/-! ### ID, LMEMSZ and CTRL (R32 to R34) -/

/-- Settles O6: an offset below 256 is the register block's, whatever BUSY is. -/
theorem registerAccesses : Obligations.RegisterAccesses := by
  unfold Obligations.RegisterAccesses
  intro s off
  refine ⟨fun h ha => ⟨_, reads_eq s h ha⟩, fun hres h ha => ⟨?_, fun v => ?_⟩, fun hro v => ?_,
    fun width v h hbad => ⟨?_, ?_⟩⟩
  · rw [reads_eq s h ha, readReg_reserved s hres]
  · rw [writes_eq s v h ha, writeReg_reserved s v hres]
  · have hoff : off < 256 ∧ off % 4 = 0 := by
      simp only [List.mem_cons, List.not_mem_nil, or_false] at hro
      omega
    rw [writes_eq s v hoff.1 hoff.2, writeReg_readOnly s v hro]
  · rw [does_read (reachesLmem_register h width), State.hostRead, route_register h, if_neg hbad]
  · rw [does_write v (reachesLmem_register h width), State.hostWrite, route_register h, if_neg hbad]

theorem softReset_platform (s : State) : s.softReset.platform = s.platform := by
  rw [softReset_eq]
  rfl

theorem RegisterWrite.platform {s t : State} {off : Nat} {v : Word} (hw : RegisterWrite s off v t) :
    t.platform = s.platform := by
  cases hw with
  | softReset => exact softReset_platform s
  | interruptEnable | status | accept | lose | args | prevDcEnc | prevDcDec | ignored => rfl

theorem step_platform {s t : State} (h : step s = .next t) : t.platform = s.platform := by
  cases stepTo_of_step h with
  | hostSide | illegal | window => rfl
  | command ms i _ _ _ he => exact exec_platform (s := s.withSchedule ms) he
  | register off v rest _ _ hw => exact hw.platform

/-- Settles O7: both registers are read-only, and no step changes the platform. -/
theorem identityRegisters : Obligations.IdentityRegisters := by
  unfold Obligations.IdentityRegisters
  exact fun s => ⟨reads_eq s (by decide) rfl, reads_eq s (by decide) rfl,
    fun v => ⟨writes_eq s v (by decide) rfl, writes_eq s v (by decide) rfl⟩, fun t => step_platform⟩

theorem ctrlWord_eq (s : State) : s.ctrlWord = if s.ie then 1 else 0 := by
  unfold State.ctrlWord bitAt
  cases s.ie <;> rfl

theorem writes_ctrl_reset (s : State) {v : Word} (hv : v.getLsbD 1 = true) :
    writes s 0x04 v = .next (afterSoftReset s) := by
  rw [writes_eq s v (by decide) rfl, ← softReset_eq]
  simp [State.writeReg, hv]

/-- Settles O8: bit 1 of the word written decides between the soft reset and a write of IE alone. -/
theorem controlRegister : Obligations.ControlRegister := by
  unfold Obligations.ControlRegister
  refine fun s => ⟨?_, fun v hv => ?_, fun v hv => ⟨writes_ctrl_reset s hv, rfl⟩⟩
  · rw [reads_eq s (by decide) rfl, ← ctrlWord_eq]
    rfl
  · rw [writes_eq s v (by decide) rfl]
    simp only [State.writeReg, hv, Bool.false_eq_true, if_false]
    rfl

/-! ### STATUS (R35) -/

theorem bitAt_eq (k : Nat) (b : Bool) : bitAt k b = 2 ^ k * b.toNat := by cases b <;> simp [bitAt]

theorem statusFields_bounds (s : State) :
    s.status.busy.toNat ≤ 1 ∧ s.status.done.toNat ≤ 1 ∧ s.status.err.toNat ≤ 1 ∧ s.status.malformed.toNat ≤ 1 ∧
    s.treeValid.toNat ≤ 1 ∧ s.status.wlost.toNat ≤ 1 ∧ s.status.errCode.toNat < 256 :=
  ⟨Bool.toNat_le _, Bool.toNat_le _, Bool.toNat_le _, Bool.toNat_le _, Bool.toNat_le _, Bool.toNat_le _,
    s.status.errCode.isLt⟩

/-- STATUS as a number; it fits its 16 low bits. -/
theorem statusWord_toNat (s : State) :
    s.statusWord.toNat = s.status.busy.toNat + 2 * s.status.done.toNat + 4 * s.status.err.toNat
      + 8 * s.status.malformed.toNat + 16 * s.treeValid.toNat + 32 * s.status.wlost.toNat
      + 256 * s.status.errCode.toNat := by
  have hbounds := statusFields_bounds s
  simp only [State.statusWord, bitAt_eq, BitVec.toNat_ofNat]
  omega

theorem getLsbD_of_toNat {w : Word} {k : Nat} {b : Bool} (h : w.toNat / 2 ^ k % 2 = b.toNat) : w.getLsbD k = b := by
  rw [BitVec.getLsbD, Nat.testBit_eq_decide_div_mod_eq, h]
  cases b <;> rfl

theorem extractLsb'_of_toNat {w : Word} {k n : Nat} {b : BitVec n} (h : w.toNat / 2 ^ k % 2 ^ n = b.toNat) :
    w.extractLsb' k n = b := by
  apply BitVec.eq_of_toNat_eq
  rw [BitVec.extractLsb'_toNat, Nat.shiftRight_eq_div_pow, h]

/-- Every bit of STATUS (R35). -/
theorem statusWord_bits (s : State) :
    s.statusWord.getLsbD 0 = s.status.busy ∧ s.statusWord.getLsbD 1 = s.status.done ∧
    s.statusWord.getLsbD 2 = s.status.err ∧ s.statusWord.getLsbD 3 = s.status.malformed ∧
    s.statusWord.getLsbD 4 = s.treeValid ∧ s.statusWord.getLsbD 5 = s.status.wlost ∧
    s.statusWord.extractLsb' 6 2 = 0 ∧ s.statusWord.extractLsb' 8 8 = s.status.errCode ∧
    s.statusWord.extractLsb' 16 16 = 0 := by
  have hword := statusWord_toNat s
  have hbounds := statusFields_bounds s
  have : (0 : BitVec 2).toNat = 0 := rfl
  have : (0 : BitVec 16).toNat = 0 := rfl
  refine ⟨getLsbD_of_toNat ?_, getLsbD_of_toNat ?_, getLsbD_of_toNat ?_, getLsbD_of_toNat ?_, getLsbD_of_toNat ?_,
    getLsbD_of_toNat ?_, extractLsb'_of_toNat ?_, extractLsb'_of_toNat ?_, extractLsb'_of_toNat ?_⟩ <;> omega

theorem status_err_eq (st : Status) : st.err = decide (st.errCode ≠ 0) := by
  rw [Status.err, Bool.eq_iff_iff, bne_iff_ne, decide_eq_true_iff]

/-- A write of 1 clears DONE and WLOST, and nothing else. -/
theorem status_write_eq (st : Status) (w : Word) :
    st.write w = ⟨st.busy, if w.getLsbD 1 then false else st.done, st.malformed,
      if w.getLsbD 5 then false else st.wlost, st.errCode⟩ := by
  unfold Status.write
  cases w.getLsbD 1 <;> cases w.getLsbD 5 <;> simp

/-- Settles O9: the bits of the word as a number, and the two fields a write can clear. -/
theorem statusRegister : Obligations.StatusRegister := by
  unfold Obligations.StatusRegister
  refine fun s => ⟨⟨s.statusWord, reads_eq s (by decide) rfl, ?_⟩, fun w => ?_⟩
  · rw [← status_err_eq]
    exact statusWord_bits s
  · rw [writes_eq s w (by decide) rfl, ← status_write_eq]
    rfl

/-! ### What a command reads -/

section Congruence

variable {s t : State}

theorem readByte_congr (hl : s.lmem = t.lmem) (a : Nat) : s.readByte a = t.readByte a := by
  rw [State.readByte, hl, State.readByte]

theorem readBytes_congr (hl : s.lmem = t.lmem) (a n : Nat) : s.readBytes a n = t.readBytes a n := by
  induction n generalizing a with
  | zero => rfl
  | succ n ih => simp only [State.readBytes, readByte_congr hl, ih]

theorem readI32Block_congr (hl : s.lmem = t.lmem) (a : Nat) : s.readI32Block a = t.readI32Block a := by
  simp only [State.readI32Block, State.readI32, readBytes_congr hl]

theorem readF64Block_congr (hl : s.lmem = t.lmem) (a : Nat) : s.readF64Block a = t.readF64Block a := by
  simp only [State.readF64Block, State.readF64, readBytes_congr hl]

theorem decodePairs_congr (hl : s.lmem = t.lmem) (src len rounds : Nat) (z : List Int) (i cur : Nat) :
    decodePairs s src len rounds z i cur = decodePairs t src len rounds z i cur := by
  induction rounds generalizing z i cur with
  | zero => rfl
  | succ n ih => simp only [decodePairs, readByte_congr hl, ih]

theorem encodeBits_congr (hl : s.lmem = t.lmem) (h : Huffman) (a n : Nat) :
    encodeBits h s a n = encodeBits h t a n := by
  induction n generalizing a with
  | zero => rfl
  | succ n ih => simp only [encodeBits, readByte_congr hl, ih]

theorem decodeBits_congr (hl : s.lmem = t.lmem) (h : Huffman) (src cap n k node m : Nat) :
    decodeBits h s src cap n k node m = decodeBits h t src cap n k node m := by
  induction n generalizing k node m with
  | zero => rfl
  | succ n ih => simp only [decodeBits, readBit, readByte_congr hl, ih]

/-- An execute phase reads LMEM, the latch, PREVDC_ENC, PREVDC_DEC and the tree, and nothing else. -/
theorem commandBody_congr (hl : s.lmem = t.lmem) (ha : s.latch = t.latch) (he : s.prevDcEnc = t.prevDcEnc)
    (hd : s.prevDcDec = t.prevDcDec) (hh : s.huffman = t.huffman) (i : Instr) : commandBody i s = commandBody i t := by
  cases i with
  | nop => rfl
  | fdct => simp only [commandBody, fdctBody, readI32Block_congr hl, ha]
  | idct => simp only [commandBody, idctBody, readF64Block_congr hl, ha]
  | qtab q => simp only [commandBody, qtabBody, ha]
  | quant q => simp only [commandBody, quantBody, readF64Block_congr hl, ha]
  | dequant q => simp only [commandBody, dequantBody, readI32Block_congr hl, ha]
  | zzenc => simp only [commandBody, zzencBody, readI32Block_congr hl, ha, he]
  | zzdec => simp only [commandBody, zzdecBody, readByte_congr hl, decodePairs_congr hl, ha, hd]
  | hist => simp only [commandBody, histBody, readBytes_congr hl, ha]
  | tbuild ct =>
    have hr : readEntry s = readEntry t := by
      funext k
      simp only [readEntry, State.readU32, readByte_congr hl, readBytes_congr hl, ha]
    simp only [commandBody, tbuildBody, hr, ha]
  | henc => simp only [commandBody, hencBody, encodeBits_congr hl, hh, ha]
  | hdec => simp only [commandBody, hdecBody, decodeBits_congr hl, hh, ha]
  | subs m =>
    have hr : s.readByte = t.readByte := funext (readByte_congr hl)
    simp only [commandBody, subsBody, subsSample, hr, ha]
  | ups m => simp only [commandBody, upsBody, readByte_congr hl, ha]

end Congruence

/-! ### CMD and ARG0 to ARG3 (R36) -/

theorem failCommand_withArgs (s : State) (a : Args) (i : Instr) (e : ErrCode) :
    (s.withArgs a).failCommand i e = (s.failCommand i e).withArgs a := by
  unfold State.failCommand
  cases dropsTree i <;> rfl

theorem drawDst_withArgs (s : State) (a : Args) (i : Instr) : (s.withArgs a).drawDst i = (s.drawDst i).withArgs a := by
  simp only [State.drawDst, State.withArgs_latch]
  cases dstRegion i s.latch.args <;> rfl

theorem failExecute_withArgs (s : State) (a : Args) (i : Instr) (e : ErrCode) :
    (s.withArgs a).failExecute i e = (s.failExecute i e).withArgs a := by
  unfold State.failExecute
  split
  · rw [drawDst_withArgs, failCommand_withArgs]
  · exact failCommand_withArgs s a i e

/-- A command works on its latched operands: other ARG registers are carried along. -/
theorem exec_withArgs (s : State) (i : Instr) (a : Args) :
    exec i (s.withArgs a) = mapNext (fun t => t.withArgs a) (exec i s) := by
  have hp : precheck i (s.withArgs a) = precheck i s := rfl
  have hb : commandBody i (s.withArgs a) = commandBody i s :=
    commandBody_congr (s := s.withArgs a) (t := s) rfl rfl rfl rfl rfl i
  simp only [exec_eq, runCommand, hp, hb]
  cases precheck i s with
  | some e => exact congrArg _ (failCommand_withArgs s a i e)
  | none =>
    match commandBody i s with
    | .ok eff =>
      by_cases hl : eff.base + eff.bytes.length ≤ s.platform.lmemSize <;>
        simp only [complete, State.withArgs_platform, hl, if_true, if_false] <;> rfl
    | .error (.raise e) => exact congrArg _ (failExecute_withArgs s a i e)
    | .error (.fault f) => rfl

/-- The engine completes an illegal word with E_ILLEGAL (R124). -/
theorem does_engine_illegal {s : State} {e : Illegal} (hd : decode s.latch.cmd = .error e) (hb : s.status.busy = true) :
    does s .engine = .next (failed s 0x01) := by
  rw [does_engine, engineStep, if_pos hb, hd]
  rfl

/-- Settles O10: each register's own access, and a command that neither reads nor writes ARG0 to ARG3. -/
theorem commandRegisters : Obligations.CommandRegisters := by
  unfold Obligations.CommandRegisters
  refine ⟨fun s w hb => ?_, fun s w hb => ?_,
    fun s => ⟨reads_eq s (by decide) rfl, reads_eq s (by decide) rfl, reads_eq s (by decide) rfl,
      reads_eq s (by decide) rfl, reads_eq s (by decide) rfl⟩,
    fun s v => ⟨writes_eq s v (by decide) rfl, writes_eq s v (by decide) rfl, writes_eq s v (by decide) rfl,
      writes_eq s v (by decide) rfl⟩,
    exec_withArgs, fun s t i h => ?_, fun s w e hd hb => does_engine_illegal hd rfl, rfl⟩
  · rw [writes_eq s w (by decide) rfl]
    simp only [State.writeReg, hb, Bool.false_eq_true, if_false]
    rfl
  · rw [writes_eq s w (by decide) rfl]
    simp only [State.writeReg, hb, if_true]
    rfl
  · obtain ⟨-, -, -, hargs, -⟩ := exec_frame h
    exact hargs

/-! ### The frame of a command, and TREE_VALID (R42) -/

/-- Settles O23: each field's own lemma. -/
theorem commandFrame : Obligations.CommandFrame := by
  unfold Obligations.CommandFrame
  intro s t i h
  obtain ⟨hplat, hie, hcmd, hargs, hlatch, hsched, hresp, hstop, hwlost, hbusy, hdone⟩ := exec_frame h
  exact ⟨hplat, hie, hcmd, hargs, hlatch, hsched, hresp, hstop, hwlost, hbusy, hdone,
    fun hi => by_contra fun hne => hi (exec_prevDcEnc_changes h hne).1,
    fun hi => ⟨by_contra fun hne => hi (exec_prevDcDec_changes h hne).1, exec_malformed h hi⟩,
    exec_huffman h, exec_drawCount h⟩

/-- A TBUILD leaves a tree exactly when it succeeds (R42, R252). -/
theorem exec_tbuild_treeValid {ct : Bool} {s t : State} (h : exec (.tbuild ct) s = .next t) :
    t.treeValid = decide (t.status.errCode = 0) := by
  obtain ⟨e, he, -, rfl⟩ | ⟨eff, hp, hb, rfl⟩ | ⟨e, -, -, he, rfl⟩ := exec_next_cases h
  · simpa [State.treeValid, Status.complete, dropsTree] using code_ne_zero he
  · obtain ⟨tab, ht, -, -⟩ := tbuild_installs hp hb
    simp [State.treeValid, Status.complete, ErrCode.code, ht]
  · simpa [State.treeValid, Status.complete, dropsTree] using code_ne_zero he
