/-- 60_exceptions.md section 4 (the spec derives it): after TX.CLR and RX.CLR the block behaves as after reset, but for the value
of `CRC` and the bytes already on `TXOUT`: every further run is matched by the same run from there. -/
def Obligations.ClearsRestoreTheBehaviourAfterReset : Prop :=
  ∀ s : State, ∃ u, execAll [.txClr, .rxClr] s = .next u ∧
    ∀ (n : Nat) (v : State), runSteps n u = .next v →
      ∃ w, runSteps n { State.reset with
          crc := s.crc, txOut := s.txOut, inputs := u.inputs, responses := u.responses } = .next w ∧
        SameObservable v w
end

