-- ==== Sys2Proof/Laws/Units.lean ====
section
/-! SUPPORT. The pure functions of the units: `crc16`, the nibble functions, the frame, the verdict. -/

namespace Sys2Proof.Machine

/-! ## CRC engine -/

@[simp] theorem crc16_nil (init : Half) : crc16 [] init = init := rfl

@[simp] theorem crc16_cons (b : Byte) (rest : List Byte) (init : Half) :
    crc16 (b :: rest) init = crc16 rest (crcStep init b) := rfl

/-- "a sequence may be folded in pieces" (40_crc.md R73). -/
theorem crc16_append (a b : List Byte) (init : Half) : crc16 (a ++ b) init = crc16 b (crc16 a init) := by
  induction a generalizing init with
  | nil => rfl
  | cons x rest ih => simp [ih]

/-! ## Hex units -/

/-- `hex2nib` undoes `nib2hex`, whatever `HEXNIB_OTHER` is (41_hex.md R79). -/
@[simp] theorem hex2nib_nib2hex (n : Nibble) : hex2nib (nib2hex n) = n := by
  have h : ∀ n : Nibble, (0x30 ≤ nib2hex n ∧ nib2hex n ≤ 0x39 ∧ (nib2hex n - 0x30).setWidth 4 = n) ∨
      (¬ (0x30 ≤ nib2hex n ∧ nib2hex n ≤ 0x39) ∧ 0x41 ≤ nib2hex n ∧ nib2hex n ≤ 0x46 ∧
        (nib2hex n - 0x37).setWidth 4 = n) := by decide
  rcases h n with ⟨h1, h2, h3⟩ | ⟨h0, h1, h2, h3⟩
  · simp only [hex2nib, if_pos (And.intro h1 h2), h3]
  · simp only [hex2nib, if_neg h0, if_pos (And.intro h1 h2), h3]

/-- The two nibbles of a byte put together again. -/
@[simp] theorem byteOfNibbles_nibbles (b : Byte) : byteOfNibbles (hiNibble b) (loNibble b) = b := by
  have h : ∀ b : Byte, byteOfNibbles (hiNibble b) (loNibble b) = b := by decide
  exact h b

@[simp] theorem bytesToHex_length (bs : List Byte) : (bytesToHex bs).length = 2 * bs.length := by
  induction bs with
  | nil => rfl
  | cons b rest ih =>
    simp only [bytesToHex, List.length_cons, ih]
    omega

theorem bytesToHex_append (a b : List Byte) : bytesToHex (a ++ b) = bytesToHex a ++ bytesToHex b := by
  induction a with
  | nil => rfl
  | cons x rest ih => simp [bytesToHex, ih]

/-- The encoder emits no delimiter (41_hex.md R81). -/
theorem nib2hex_ne_delimiter (n : Nibble) : nib2hex n ≠ 0x02 ∧ nib2hex n ≠ 0x03 := by
  have h : ∀ n : Nibble, nib2hex n ≠ 0x02 ∧ nib2hex n ≠ 0x03 := by decide
  exact h n

/-! ## RX deframer -/

/-- Below a fill level that is all written the verdict is computed, never a fault. -/
theorem verdictAtEtx_of_written {s : State} (h : ∀ a < s.rxLen.toNat, (s.rxBuf.read a).isSome = true) :
    ∃ v, verdictAtEtx s = .ok v := by
  unfold verdictAtEtx
  split
  · exact ⟨_, rfl⟩
  · split
    · exact ⟨_, rfl⟩
    · rename_i hl
      have h3 : ¬ s.rxLen.toNat < 3 := fun h' => hl (.inr h')
      obtain ⟨bs, hbs⟩ := Memory.readPrefix_of_written (n := s.rxLen.toNat - 2) fun a ha => h a (by omega)
      obtain ⟨lo, hlo⟩ := Option.isSome_iff_exists.mp (h (s.rxLen.toNat - 2) (by omega))
      obtain ⟨hi, hhi⟩ := Option.isSome_iff_exists.mp (h (s.rxLen.toNat - 1) (by omega))
      exact ⟨_, by simp only [crcVerdict, hbs, hlo, hhi]; rfl⟩

end Sys2Proof.Machine
end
■ ■ ■ ■ ■ ■ ■
[EXERCISE OBJECTIVE]
Write the opening line of the data above and every line after it, exactly, stopping once you have written the line with "rw [writes_eq s v hoff.1".

[EXERCISE RESPONSE]
/-! ### ID, LMEMSZ and CTRL (R32 to R34) -/

/-- Settles O6: an offset below 256 is the register block's, whatever BUSY is. -/
theorem registerAccesses : Obligations.RegisterAccesses := by
  unfold Obligations.RegisterAccesses
  intro s off
  refine ⟨fun h ha => ⟨_, reads_eq s h ha⟩, fun hres h ha => ⟨?_, fun v => ?_⟩, fun hro v => ?_,
    fun width v h hbad => ⟨?_, ?_⟩⟩
  · rw [reads_eq s h ha, readReg_reserved s hres]
  · rw [writes_eq s v h ha, writeReg_reserved s v hres]
  · have hoff : off < 256 ∧ off % 4 = 0 := by
      simp only [List.mem_cons, List.not_mem_nil, or_false] at hro
      omega
    rw [writes_eq s v hoff.1 hoff.2, writeReg_readOnly s v hro]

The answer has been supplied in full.